Lund’s pencil drawings feature a self-invented visual vocabulary, consisting of a complex system of dots, dashes, lines, and numbers, among other notations, that translate the vast editing systems of Hollywood films into abstract compositions.

In the past, the subjects of his work have included major blockbusters like “Rambo” and “Diehard” and infamous flops like “Gigli” and “Showgirls”. The show at Smith-Stewart features ten drawings, all-focusing on several films of the late American choreographer and director Robert Louis “Bob” Fosse – Sweet Charity (1969), Cabaret (1972), Lenny (1974), All That Jazz (1979) and Star 80 (1983).

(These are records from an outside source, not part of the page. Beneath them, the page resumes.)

/-- The inner statement of the loop sets the bit of its pixel, where the pixel's plane bit is 1. -/
theorem State.getLsbD_packPixel (p : Plane) (j : Nat) (s : State) {k b : Nat} (hb : b < 8) (buf : List Byte) (i : Nat)
    (hk : k < buf.length) :
    ((s.packPixel p j buf i).getD k 0).getLsbD b = true ↔
      (buf.getD k 0).getLsbD b = true ∨
        (planeBit p (s.fbCell (s.fbIdx i j)) = true ∧ k = s.pbIdx i j ∧ b = 7 - i % 8) := by
  have hone : (1#8 <<< (7 - i % 8)).getLsbD b = true ↔ b = 7 - i % 8 := by
    simp only [BitVec.getLsbD_shiftLeft, BitVec.getLsbD_one, Bool.and_eq_true, Bool.not_eq_true', decide_eq_true_eq,
      decide_eq_false_iff_not]
    omega
  have hlen : k < (s.packPixel p j buf i).length := (State.length_packPixel p j s buf i).symm ▸ hk
  rw [List.getD_eq_getElem _ 0 hlen, List.getD_eq_getElem _ 0 hk]
  unfold State.packPixel
  by_cases hc : planeBit p (s.fbCell (s.fbIdx i j)) = true
  · by_cases hki : s.pbIdx i j = k
    · simp only [hc, if_true, hki, List.getElem_modify, BitVec.getLsbD_or, Bool.or_eq_true, hone, true_and]
    · simp only [hc, if_true, List.getElem_modify, hki, if_false, Ne.symm hki, false_and, and_false, or_false]
  · simp only [hc, Bool.false_eq_true, if_false, false_and, or_false]

/-- The bits the loop has set. -/
theorem State.getLsbD_packPlaneLoop (p : Plane) {s : State} {k b : Nat} (hk : k < s.planeSize) (hb : b < 8) :
    ((s.packPlaneLoop p).getD k 0).getLsbD b = true ↔
      ∃ j < s.fbH.toNat, ∃ i < s.fbW.toNat,
        planeBit p (s.fbCell (s.fbIdx i j)) = true ∧ k = s.pbIdx i j ∧ b = 7 - i % 8 := by
  rw [State.packPlaneLoop, getLsbD_foldl_of_step (fun buf j => length_foldl_of_step (s.length_packPixel p j) _ buf)
    (fun buf j hl => getLsbD_foldl_of_step (s.length_packPixel p j) (s.getLsbD_packPixel p j hb) _ hl) _ (by simpa using hk)]
  simp [hk]

theorem State.length_packPlaneLoop (p : Plane) (s : State) : (s.packPlaneLoop p).length = s.planeSize := by
  rw [State.packPlaneLoop, length_foldl_of_step fun buf j => length_foldl_of_step (s.length_packPixel p j) _ buf]
  exact List.length_replicate

/-- The loop and the closed form give each pixel the same bit. -/
theorem State.getLsbD_packPlaneLoop_pbIdx (p : Plane) {s : State} {i j : Nat} (hi : i < 8 * s.stride) (hj : j < s.fbH.toNat) :
    ((s.packPlaneLoop p).getD (s.pbIdx i j) 0).getLsbD (7 - i % 8) = s.pixelBit p i j := by
  rw [Bool.eq_iff_iff, State.getLsbD_packPlaneLoop p (State.pbIdx_lt hi hj) (by omega)]
  simp only [State.pixelBit, Bool.and_eq_true, decide_eq_true_eq]
  constructor
  · rintro ⟨j', -, i', hi', hbit, hk, hb⟩
    obtain ⟨rfl, rfl⟩ := State.pixel_injective hi (Nat.lt_of_lt_of_le hi' s.fbW_le_stride) hk hb
    exact ⟨hi', hbit⟩
  · rintro ⟨hi', hbit⟩
    exact ⟨j, hj, i, hi', hbit, rfl, rfl⟩

/-- Under the invariant a cell of the framebuffer holds a legal code (10_state.md R36). -/
theorem ArchInv.legalCode_fbCell {s : State} (h : ArchInv s) {i : Nat} (hi : i < s.fbCells) :
    legalCode (s.fbCell i) = true := by
  rw [State.fbCell_of_lt hi]
  obtain h0 | hm := Memory.read_eq_zero_or_mem s.fb i
  · rw [h0]; rfl
  · exact h.codes _ hm

/-- A legal code is in one plane at most (42_renderer.md R173). -/
theorem planeBit_of_legalCode {c : BitVec 2} (h : legalCode c = true) :
    ¬ (planeBit .black c = true ∧ planeBit .red c = true) := by
  revert c
  decide

end Sys2Proof.Machine

namespace Sys2Proof

open Machine

/-- Settles O22: the bit at a pixel's position is the one `State.pixelBit` gives it. -/
theorem planeUnpacksToThePixels : Obligations.PlaneUnpacksToThePixels := by
  intro s p
  refine ⟨State.length_packPlane p s, fun i j hi hj => ?_⟩
  refine (State.getLsbD_packPlane p (Nat.lt_of_lt_of_le hi s.fbW_le_stride) hj).trans ?_
  rw [State.pixelBit, decide_eq_true hi, Bool.true_and]
  exact planeBit_eq_getLsbD p _

/-- Settles O23: the low bits of a row's last byte are those of positions at or beyond FB_W. -/
theorem planePaddingIsZero : Obligations.PlanePaddingIsZero := by
  intro s p j b hj hw hb
  have hS : s.stride = (s.fbW.toNat + 7) / 8 := rfl
  have hpad : ¬ 8 * (s.stride - 1) + (7 - b) < s.fbW.toNat := by omega
  have hbit := State.getLsbD_packPlane p (s := s) (i := 8 * (s.stride - 1) + (7 - b)) (by omega) hj
  rw [State.pbIdx, State.pixelBit, decide_eq_false hpad, Bool.false_and,
    show (8 * (s.stride - 1) + (7 - b)) / 8 = s.stride - 1 by omega,
    show 7 - (8 * (s.stride - 1) + (7 - b)) % 8 = b by omega] at hbit
  exact hbit

/-- Settles O24: both buffers have the same length and the same bit at each pixel's position. -/
theorem packPlaneIsItsPseudocode : Obligations.PackPlaneIsItsPseudocode := by
  intro s p
  refine List.ext_getElem (by rw [State.length_packPlane, State.length_packPlaneLoop]) fun k hk hk' => ?_
  refine BitVec.eq_of_getLsbD_eq fun b hb => ?_
  obtain ⟨i, j, hi, hj, rfl, rfl⟩ := State.exists_pixel (s.length_packPlane p ▸ hk) hb
  rw [← List.getD_eq_getElem _ 0 hk, ← List.getD_eq_getElem _ 0 hk', State.getLsbD_packPlane p hi hj,
    State.getLsbD_packPlaneLoop_pbIdx p hi hj]

/-- Settles O25: the cells the invariant lets the framebuffer hold are legal codes. -/
theorem noPixelIsInBothPlanes : Obligations.NoPixelIsInBothPlanes :=
  fun _ _ hi h => planeBit_of_legalCode (hi.toArchInv.legalCode_fbCell h)

end Sys2Proof

namespace Sys2Proof.Machine

/-! ### What keeps the framebuffer keeps its planes, and what UPDATE comes to -/

theorem DriverFrame.fbCell {s t : State} (h : DriverFrame s t) (i : Nat) : t.fbCell i = s.fbCell i := by
  unfold State.fbCell State.fbCells
  rw [h.fbW, h.fbH, h.fb, h.unspec]

theorem DriverFrame.packPlane {s t : State} (h : DriverFrame s t) (p : Plane) : t.packPlane p = s.packPlane p := by
  have hb : ∀ i j, t.pixelBit p i j = s.pixelBit p i j := fun i j => by
    simp only [State.pixelBit, State.fbIdx, h.fbW, h.fbCell]
  simp only [State.packPlane, State.packByte, State.stride, h.fbW, h.fbH, hb]

theorem DriverFrame.cost {s t : State} (h : DriverFrame s t) : t.cost = s.cost :=
  State.cost_congr h.fbW h.fbH h.pollLimit

/-- Where UPDATE's checks pass, it comes to its statements (42_renderer.md R176). -/
theorem requestOps_update {s : State} (ha : s.attached = true) (hd : 3 ≤ s.drv.num) :
    requestOps s .update = updateOps s.cfg := by
  have hb : s.drv.below .initApplied = false := decide_eq_false (Nat.not_lt.2 hd)
  simp [requestOps, ha, hb]

end Sys2Proof.Machine

namespace Sys2Proof

open Machine Claims

/-! ### ATTACH, DETACH, SET_POLL_LIMIT and NOP -/

/-- Settles O20: ATTACH is one check and one effect. -/
theorem attachResult : Obligations.AttachResult := by
  intro s hg
  exact ⟨decodeBeats_header (i := .attach) rfl rfl,
    fun hv => exec_of_raise (granted_one hg) (by simp [requestOps, hv]),
    fun hv => exec_of_effect (e := .setAttached true) hg (by simp [requestOps, hv])⟩

/-- Settles O21: DETACH and SET_POLL_LIMIT are one effect, NOP is none. -/
theorem detachSetPollLimitAndNopResults : Obligations.DetachSetPollLimitAndNopResults := by
  intro s v hg
  refine ⟨decodeBeats_header (i := .detach) rfl rfl, ?_, decodeBeats_header (i := .nop) rfl rfl,
    exec_of_effect (e := .setAttached false) hg rfl, exec_of_effect (e := .setPollLimit v) hg rfl,
    exec_of_complete (granted_one hg) rfl⟩
  have hd := decodeBeats_header (i := .setPollLimit v) rfl rfl
  rwa [encodeHeader, headerVal_eq] at hd

/-- Settles O26: each guard that fails is UPDATE's one statement. -/
theorem updateGuards : Obligations.UpdateGuards := by
  intro s hg
  refine ⟨fun ha => exec_of_complete hg (by simp [requestOps, ha]), fun ha hd => exec_of_raise hg ?_⟩
  have hb : s.drv.below .initApplied = true := decide_eq_true hd
  simp [requestOps, ha, hb]

/-- Settles O28: no statement of UPDATE is an effect. -/
theorem updateNeverWritesTheFramebuffer : Obligations.UpdateNeverWritesTheFramebuffer := by
  intro s t ht
  have hf : DriverFrame s t := by
    rw [exec_eq_execute] at ht
    cases ht
    refine State.execute_frame (List.all_eq_true.2 ?_) s
    have noEffect : ∀ op ∈ requestOps s .update, op.isEffect = false :=
      forall_mem_ite (fun _ => forall_of_plain SeqOp.isEffect_of_plain rfl) fun _ =>
        forall_mem_ite (fun _ => forall_of_plain SeqOp.isEffect_of_plain rfl) fun _ =>
          forall_updateOps SeqOp.isEffect_of_plain (fun _ => rfl) (fun _ => rfl) _
    exact fun op ho => by rw [noEffect op ho]; rfl
  exact ⟨hf.fb, hf.fbW, hf.fbH, hf.fbValid, hf.attached, hf.fbCell⟩
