-- ==== Sys2Proof/Machine/FlagInstructions.lean ====
section
/-! DEFINITION. The flag instructions: `SEI` alone (42_flag_instructions.md R95, R96). -/

namespace Sys2Proof.Machine

/-- `SEI` (R95): `P.I <- 1`; `pc <- pc0 +16 1`, for the resolver reports no operand byte. No fault of its own, no privilege (R124). -/
def execSei (s : State) : Result State :=
  .next (fallThrough 0 (updateProcessorStatus .interruptDisable true s))

end Sys2Proof.Machine
end

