/-- Settles O45: an insertion loads a state that meets the invariant, and power-on and tick keep it. -/
theorem hostOperationsKeepInvariant : Obligations.HostOperationsKeepInvariant := by
  intro op s hop hinv
  obtain hsame | ⟨t, h, hafter⟩ := stateAfter_cases s (operate op s)
  · rwa [hsame]
  rw [hafter]
  obtain ⟨image, reason, rfl, hsize, hp, hbus, -, hcart⟩ | ⟨-, rfl | ⟨hcart, rfl⟩⟩ | ⟨-, hstep⟩ := operate_next_cases h
  · refine .of_loaded hbus hcart hsize hop ?_
    rw [State.OnlyInterruptDisable, hp]
  · exact hinv
  · exact hinv.setPower_on hcart
  · exact stepKeepsInvariant s t hinv hstep

/-- Every state a host can reach meets the invariant. -/
theorem Reachable.inv {s : State} (h : Reachable s) : s.Inv := by
  induction h with
  | construction => exact constructionMeetsInvariant
  | operation op _ hop ih => exact hostOperationsKeepInvariant op _ hop ih

/-- With no flag set but `I` the packed register is 0x00 or 0x04. -/
theorem State.OnlyInterruptDisable.pByte_eq {s : State} (h : s.OnlyInterruptDisable) : s.pByte = 0x00 ∨ s.pByte = 0x04 := by
  rw [State.OnlyInterruptDisable] at h
  rw [State.pByte, h]
  cases s.p.i with
  | false => exact .inl rfl
  | true => exact .inr rfl

/-- From a state that meets the invariant the model refuses no operation. -/
theorem operate_ne_refused {s : State} (hinv : s.Inv) (op : HostOp) (r : Refusal) : operate op s ≠ .refused r := by
  intro h
  cases op with
  | insertCartridge image reason =>
    by_cases hsize : image.storageBytes.size ∈ Config.storageSizes
    · cases h.symm.trans (insertCartridge_next reason s hsize)
    · cases h.symm.trans (insertCartridge_fault reason s hsize)
  | powerOn =>
    obtain ⟨-, heq⟩ | ⟨-, -, heq⟩ | ⟨-, -, heq⟩ := powerOn_cases s <;> cases h.symm.trans heq
  | tick => exact step_ne_refused hinv.bus_ne_none r h

/-- Settles O46: the invariant along every run, and what it says of the flags and of refusals. -/
theorem reachableStatesMeetInvariant : Obligations.ReachableStatesMeetInvariant := by
  intro s hreach
  have hinv := hreach.inv
  have ⟨_, _, _, hflags⟩ := hinv
  exact ⟨hinv, hflags.pByte_eq, operate_ne_refused hinv⟩

end Sys2Proof.Machine

/-! The trainer flag and the declared size (10_state.md section 7, D12): every operation commutes with replacing them. -/

namespace Sys2Proof.Machine

/-- The image with another declared size and trainer flag. -/
def CartridgeImage.redeclare (declared : Nat) (trainer : Bool) (image : CartridgeImage) : CartridgeImage :=
  { image with storageSize := declared, trainerPresent := trainer }

/-- The state with another declared size and trainer flag in its cartridge. -/
def State.redeclare (declared : Nat) (trainer : Bool) (s : State) : State :=
  { s with cart := s.cart.map (CartridgeImage.redeclare declared trainer) }

/-- An operation's answer with the declared size and trainer flag replaced in the state it answers, if it answers one. -/
def redeclareResult (declared : Nat) (trainer : Bool) (r : Result State) : Result State :=
  andThen r fun t => .next (t.redeclare declared trainer)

Why Fosse? For one, Lund finds a great deal of joy and pleasure in many of the film’s dance numbers and musical sequences. Also, Fosse explored a number of dark themes like obsessive behaviorism, the mechanics of an entertainment-based industry, social and cultural taboos, and personal tendencies toward self-destruction. Finally, a common thread in Fosse’s films is the stage and what happens behind it. His films travel back and forth in time, featuring many edits and perspectives and not one ends on a happy note.

Lund’s practice allows him to envision motion pictures as integrated sets of sequentially based marks, mimicking the procedures involved in editing film. This synthesis of a highly involved drawing practice with cinematic exploration allows Lund to better recognize the portrayal of problematic conflicts, behaviors and situations inherent in the film sources themselves. Lund’s drawings function as dynamic places in which to examine the variety of ways in which particular social and cultural issues of our time are distributed to a contemporary audience.